The premise that a pension should beat the market without taking on risk does seem suspect. Other traders have the same idea with higher risk tolerance. Maybe gambling over multiple decades is a significant advantage but that's also difficult to see.


>> A pension is a deliberate inefficiency in a labor market. It's a promise to pay someone for not working...

That's and extreme simplification of pension and probably the worst definition You can think of. I guess if You were a marxist as opposed to some form of capitalist/liberal I would expect that You would base Your definition on class struggle. I much more prefer to think about pension as a form of insurance against the risk of getting old. And as such the free market "implementation" is only one of possibilities (for ex. here in Poland we have state pension with a bit of free markets sprinkled on top). I personally believe that "old age insurance" is one of flag inventions of our times and do not think that there is a place for free for all solutions in civilized society (we are in this together and should work out a way to protect the weakest).

>> It is also a central lever for people to look to profit on through managent, and a tool with which to overinflate demand for financial products.

That's an implementation detail in my view - if You look at it from insurance perspective, You just need to search for a way to redistribute effects of current work between workers and retires. And using financial products (stocks and derivatives) may just be a wrong tool for the job.


> while any isolated derivatives transaction probably makes sense and is governed by deep and sophisticated mathematics, it does seem to be the case that in sum total we see, decade after decade, a cumulatively destabilizing effect

It's not true that derivative transactions are good in isolation and add up to something bad. The bad derivatives transactions add up to something bad. The good derivative transactions do no harm, and are good for everyone involved.

If you see a wheat grower hedging their variable yield, that's not going to add up to something bad. If you see derivatives on junk loans in a low interest rate environment, obviously that's different.


Reminds me of this point by Matt Levine:

> If you have a pot of money that is immune to bank runs, over time, modern finance will find a way to make it vulnerable to bank runs. That is an emergent property of modern finance. No one sits down and says “let’s make pension funds vulnerable to bank runs!” Finance, as an abstract entity, just sort of does that on its own.
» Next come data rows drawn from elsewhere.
/-- RI words whose T is a zero field, as are D and A. -/
theorem reads_riZ {extra : Fields → Nat} {mk : Fields → Instr} (hw : ∀ f : Fields, wellFormed (mk f) = true)
    (he : ∀ f : Fields, extra f = 0 → encode (mk f) = some (Enc.ri op fn 0 0 0 f.imm)) : Reads op fn imm (Rows.riZ extra mk) := by
  refine reads_plain fun f hd ha _ _ _ hfn _ hx => ⟨hw f, ?_⟩
  obtain ⟨ht, hx⟩ := Nat.or_eq_zero_iff.1 hx
  have ht : f.tRI = 0 := beq_iff_eq.1 ((unlessOk_eq_zero (by decide)).1 ht)
  rw [he f hx, Fields.word, hfn, FieldKind.legal_zero.1 hd, FieldKind.legal_zero.1 ha, ht]

theorem reads_blk : Reads 0x2C 0 imm (Rows.control 0x2C 0) :=
  reads_riZ (fun _ => rfl) fun f _ => by rw [← Fields.imm32_toNat]; rfl

theorem reads_trap : Reads 0x38 0 imm (Rows.system 0x38 0) := by
  refine reads_riZ (fun _ => rfl) fun f hx => congrArg some ?_
  have hzero : bitsOf f.w 16 16 = 0 := beq_iff_eq.1 ((unlessOk_eq_zero (by decide)).1 hx)
  have himm : f.imm = f.imm % 2 ^ 16 := by
    have h := f.imm_eq_16_16
    omega
  exact congrArg (Enc.ri 0x38 0 0 0 0) himm.symm

/-- The function of `sys` stands in IMM32, which names one of three (R185). -/
theorem reads_sys : Reads 0x39 fn imm (Rows.sysFn fn imm) := by
  unfold Rows.sysFn
  split
  · exact reads_none
  · next hfn =>
    obtain rfl : fn = 0 := not_not.1 hfn
    split
    · exact reads_riWith rfl fun f himm _ hfits _ => ⟨hfits, by rw [himm]; rfl⟩
    · exact reads_riWith rfl fun f himm _ hfits _ => ⟨hfits, by rw [himm]; rfl⟩
    · exact reads_riWith rfl fun f himm _ hfits _ => ⟨hfits, by rw [himm]; rfl⟩
    · exact reads_riWith rfl fun f _ hx _ _ => absurd hx (by decide)

/-! ### Branches, system words and MEM words (R141, R143, R144, R187) -/

theorem reads_br {mk : BrArg → Instr} (hw : ∀ x : BrArg, wellFormed (mk x) = true) (he : ∀ x : BrArg, encode (mk x) = Enc.brw fn x) :
    Reads 0x28 fn imm (Rows.br mk) := by
  refine reads_plain fun f hd ha _ _ _ hfn _ hx => ⟨hw _, (he _).trans (congrArg some ?_)⟩
  rw [Fields.word, ← hfn, ← FieldKind.put_of_legal hd, ← FieldKind.put_of_legal ha,
    ← Fields.code_hint ((unlessOk_eq_zero (by decide)).1 hx), ← Fields.imm32_toNat]
  rfl

theorem reads_br0 {mk : Fields → Instr} (hw : ∀ f : Fields, wellFormed (mk f) = d.fits f.d)
    (he : ∀ f : Fields, encode (mk f) = some (Enc.br op fn (d.put f.d) 0 (Hint.ofCode f.hint).code f.imm32.toNat)) :
    Reads op fn imm (Rows.br0 d mk) := by
  refine reads_plain fun f hd ha _ _ _ hfn _ hx => ⟨(hw f).trans (FieldKind.fits_of_legal hd), (he f).trans (congrArg some ?_)⟩
  rw [Fields.word, ← hfn, FieldKind.put_of_legal hd, FieldKind.legal_zero.1 ha,
    Fields.code_hint ((unlessOk_eq_zero (by decide)).1 hx), Fields.imm32_toNat]

theorem reads_sysw {mk : Fields → Instr}
    (hw : ∀ f : Fields, wellFormed (mk f) = (d.fits f.d && sysregNumbers.contains (BitVec.ofNat 16 f.num).toNat))
    (he : ∀ f : Fields, encode (mk f) = some (Enc.sys op (d.put f.d) (a.put f.a) (BitVec.ofNat 16 f.num).toNat)) :
    Reads op 0 imm (Rows.sysw d a mk) := by
  refine reads_plain fun f hd ha _ _ _ hfn _ hx => ⟨(hw f).trans ?_, (he f).trans (congrArg some ?_)⟩
  · rw [FieldKind.fits_of_legal hd, Fields.num_toNat]
    exact (unlessOk_eq_zero (by decide)).1 hx
  · rw [FieldKind.put_of_legal hd, FieldKind.put_of_legal ha, Fields.num_toNat, Fields.word, hfn]
    rfl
https://www.bloomberg.com/opinion/articles/2022-09-29/uk-pen...


Agree with your point, but as far as I understood that “gambling” done by the pension funds mainly happened because there’s no other way for them to pay what they’re due, i.e. the pensions themselves. In other words the pensions system slowly reveals itself as the Ponzi scheme it was from the very beginning.


Apropos of which I enjoyed this paragraph from Matt Levine's column yesterday:

(Edit: I missed that it was already mentioned elsewhere in the comments - https://news.ycombinator.com/item?id=33029162 )

"I know this is bad but I find something aesthetically beautiful about it. If you have a pot of money that is immune to bank runs, over time, modern finance will find a way to make it vulnerable to bank runs. That is an emergent property of modern finance. No one sits down and says “let’s make pension funds vulnerable to bank runs!” Finance, as an abstract entity, just sort of does that on its own."

https://www.bloomberg.com/opinion/articles/2022-09-29/uk-pen...


Would love to hear more of your thoughts on finance


I have leveraged positions on the stock market and never got a margin call, and probably never will. Being margin called is purely and simply unprofessional and irresponsible. There is no way around that.

The maths will never justify a margin call. LTCM has tried taking on extra risk justified by their oh so clever math models and ended up blowing up. People will keep repeating these kinds of mistakes until the end of capitalism.